What you have to do: State how many lines below hold the word "Option". Give that number and no other text.

Input data:
-- ==== Sys2Proof/Machine/Embed.lean ====
section
/-!
DEFINITION. The embedding engine (R270 to R290): tables and rows, gathering, scatter-add, overwrites and row replacement.
-/

namespace Sys2Proof.Machine

/-! ### Failures (R288) -/

/-- EMB_ERR_LOG. -/
def embErr (cause st res : Nat) : Eng Unit := do
  let e ← get
  engMod (fun s =>
    let s := s.set R.EMB_ERR_LOG.STATUS st
    let s := s.set R.EMB_ERR_LOG.CAUSE cause
    let s := s.set R.EMB_ERR_LOG.PID e.pid
    let s := s.set R.EMB_ERR_LOG.CORE e.core
    let s := s.set R.EMB_ERR_LOG.OPCODE ((s.ctx e.core e.x).opcode % 8)
    let s := s.set R.EMB_ERR_LOG.POS res
    s.set R.EMB_ERR_KNOT.KNOT s.now)

/-- The cause of a failed access, by its status. -/
def embCause (st : Nat) : Nat := if st = stBADOPCODE ∨ st = stXLTFAULT ∨ st = stPERMISSION ∨ st = stREVOKED then 1 else 4

/-- A part whose failures name position `p`. What another home answered counts as a row (R162, R288). -/
def embAt {α : Type} (p : Nat) (f : Eng α) : Eng α := engCatch f (fun st _ r => do
  let e ← get
  embErr (if (e.s.ctx e.core e.x).mute then 4 else embCause st) st r) (unitRes p)

/-- A failure of position `p` that the command itself finds. -/
def embFail {α : Type} (cause st sub p : Nat) : Eng α := do
  embErr cause st p
  engFail st sub p

/-! ### Tables (R270 to R272) -/

/-- One tier of a table: the address word of its rows, STRIDE and FMT. -/
structure EmbTier where
  base : Nat
  stride : Nat
  fmt : Nat

/-- A table descriptor. -/
structure EmbTable where
  map : Nat
  rows : Nat
  dim : Nat
  tiers : List EmbTier

/-- Bytes of a row of `dim` elements (R272). -/
def embRowLen (fmt dim : Nat) : Nat := (if isSint fmt then 8 else 0) + dim * elemBits fmt / 8

/-- The element formats of tiers (R270). -/
def embFmts : List Nat := [0, 1, 2, 3, 4, 0xB, 0xC, 0xE]

/-- The fields of a descriptor's 64 bytes, if they keep R270. -/
def embParse (b : List Byte) : Option EmbTable :=
  let n := le b 14 1
  let t : EmbTable := {
    map := le b 0 8, rows := le b 8 4, dim := le b 12 2,
    tiers := (List.range n).map (fun k => { base := le b (16 + 12 * k) 8, stride := le b (24 + 12 * k) 2, fmt := le b (26 + 12 * k) 1 : EmbTier }) }
  let okTier := fun (k : EmbTier) => embFmts.contains k.fmt && k.stride % 8 == 0 && decide (embRowLen k.fmt t.dim ≤ k.stride) &&
    decide (k.stride ≤ 4096) && (k.fmt != 0xC || t.dim % 2 == 0) && (k.fmt != 0xE || decide (t.dim ≤ 64))
  let ok := 1 ≤ n && n ≤ 4 && le b 15 1 == 0 && (t.map != 0 || n == 1) && 1 ≤ t.rows && 1 ≤ t.dim && t.dim ≤ 1024 &&
    t.tiers.all okTier && (List.range 4).all (fun k => if k < n then le b (27 + 12 * k) 1 == 0 else allZero (slice b (16 + 12 * k) 12))
  if ok then some t else none
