/-! ### The rows of the table -/

/-- The operand check of a search command (R190 check 6, R300). -/
def srhCheck (x : Ctx) : Eng Unit := do
  if x.opcode = 1 ∨ x.opcode = 2 then let _ ← srhQuery x
  else if x.opcode = 3 then let _ ← insertCheck x
  else if x.opcode = 4 then let _ ← deleteCheck x
  else let _ ← mergeCheck x false

/-- What a search command computes. -/
def srhRun (x : Ctx) : Eng (Nat × Nat × Nat) :=
  if x.opcode = 1 then scanRun x else if x.opcode = 2 then traverseRun x else if x.opcode = 3 then insertRun x
  else if x.opcode = 4 then deleteRun x else mergeRun x

/-- SCAN, TRAVERSE, INSERT and DELETE. -/
def searchRow (opcode : Nat) (c x : Nat) (s : Body) : Body := engRow 4 opcode srhRun c x s

/-- MERGE: a second merge on the channel waits (R311). -/
def mergeRow (c x : Nat) (s : Body) : Body := if mergeBusy s c x then s else engRow 4 5 srhRun c x s

end Sys2Proof.Machine
end

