/-- Check 6 of a context whose operands are present: refused, or from now on waiting for its waits and its release; its ARRIVE_WAITs
arrive at this boundary (R175, R190; log entry 128). An operand that does not translate, or that names data not yet read, is no
matter of this check: the step that reaches it ends the command. -/
def checkOps (s : Body) (c x : Nat) : Body :=
  let v := s.ctx c x
  let (r, e) := ((opCheck v).run).run (evOf s c x .check 1 [])
  let wait := fun (s : Body) =>
    let v := s.ctx c x
    s.setCtx c x { v with
      phase := .waiting, waitFrom := s.now, since := s.now, remote := [], got := [],
      arrivals := ([v.wait 0, v.wait 1].filter (fun y => y.op == 6)).map (fun y => (y.sem, y.operand)) }
  match r with
  | .ok _ => wait e.s
  | .error (.fail st sub res) =>
    if st = stBADOPCODE ∨ (st = stPERMISSION ∧ sub = 0) then refuseCtx e.s c x st sub res else wait s
  | .error .more => wait s

/-- The address word of the operand block. -/
def blockWord (v : Ctx) : Nat := v.word 5

/-- Checks 1 to 5 of R190: status, SUB and RESULT of a refusal. -/
def descCheck (s : Body) (c x : Nat) : Option (Nat × Nat × Nat) × Body :=
  let v := s.ctx c x
  if !descShape v then (some (stBADOPCODE, 4, 0), s)
  else if !cmdKnown v.engine v.opcode ∨ !chanGranted s c v.pid v.engine then (some (stBADOPCODE, 1, 0), s)
  else
    let ws := [(true, v.wait 0), (true, v.wait 1), (false, v.sig 0), (false, v.sig 1)]
    match ws.findSome? (fun w => (syncRefused s c v.pid w.1 w.2).map (fun r => (w.2, r))) with
    | some (y, cause, st) => (some (st, 0, 0), syncErr s c v y cause)
    | none =>
      if v.opform = 1 then
        let (r, e) := ((do
          let g ← engRng (blockWord v) (8 * v.word 6) false 0
          let _ ← engSga g 0 : Eng Unit).run).run (evOf s c x .check 1 [])
        match r with
        | .error (.fail st sub res) => (some (st, sub, res), e.s)
        | _ => (none, e.s)
      else (none, s)

/-- A fetched descriptor is read once its line has come, and after those fetched before it (R189): its bytes, or why the read fails;
none while it waits. -/
def descBytes (s : Body) (x : Nat) (v : Ctx) : Option (Except Nat (List Byte)) :=
  let key := queKey v.pid v.queue
  let before := decide (x < 16) && (queCtxs s key).any (fun e => let w := s.ctx e.1 e.2; w.phase == .fetched && idxBefore w.idx v.idx)
  if v.phase ≠ .fetched ∨ s.now < v.usable ∨ !v.rounds.isEmpty ∨ before then none
  else if !v.desc.isEmpty then some (.ok v.desc)
  else match sgaHere s (ringSlot s key v.idx) with
    | none => some (.error stSTALEMAP)
    | some loc =>
      match v.remote.find? (fun k => k.1 == loc / 128 + 2 ^ 60) with
      | some (_, b) => some (.ok (slice b (loc % 128) 64))
      | none => match ringRead s (ringSlot s key v.idx) with
        | .bytes b => some (.ok b)
        | .owned _ => none
        | .bad st => some (.error st)

/-- DESCRIPTOR_USABLE (R165, R189, R190). -/
def descriptorUsable (c x : Nat) (s : Body) : Body :=
  let v := s.ctx c x
  match descBytes s x v with
  | none => s
  | some (.error st) => ringFail s (queKey v.pid v.queue) v.idx st
  | some (.ok d) =>
    let s := if v.desc.isEmpty then s.count R.QUE_FETCH.COUNT else s
    let s := if v.fresh then waysInvalidate s c false v.pid else s
    let s := { s with obs := { s.obs with runNew := s.obs.runNew ++ [(c, x, v.idx, v.pid + 1024 * v.queue)] } }
    let s := s.setCtx c x { v with desc := d, ops := slice d 40 24, usable := s.now, fresh := false, remote := [] }
    match descCheck s c x with
    | (some (st, sub, res), s) => refuseCtx s c x st sub res
    | (none, s) =>
      if (s.ctx c x).opform = 1 then s.setCtx c x { s.ctx c x with phase := .block, ops := [], since := s.now }
      else checkOps s c x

Solution to the exercise: 3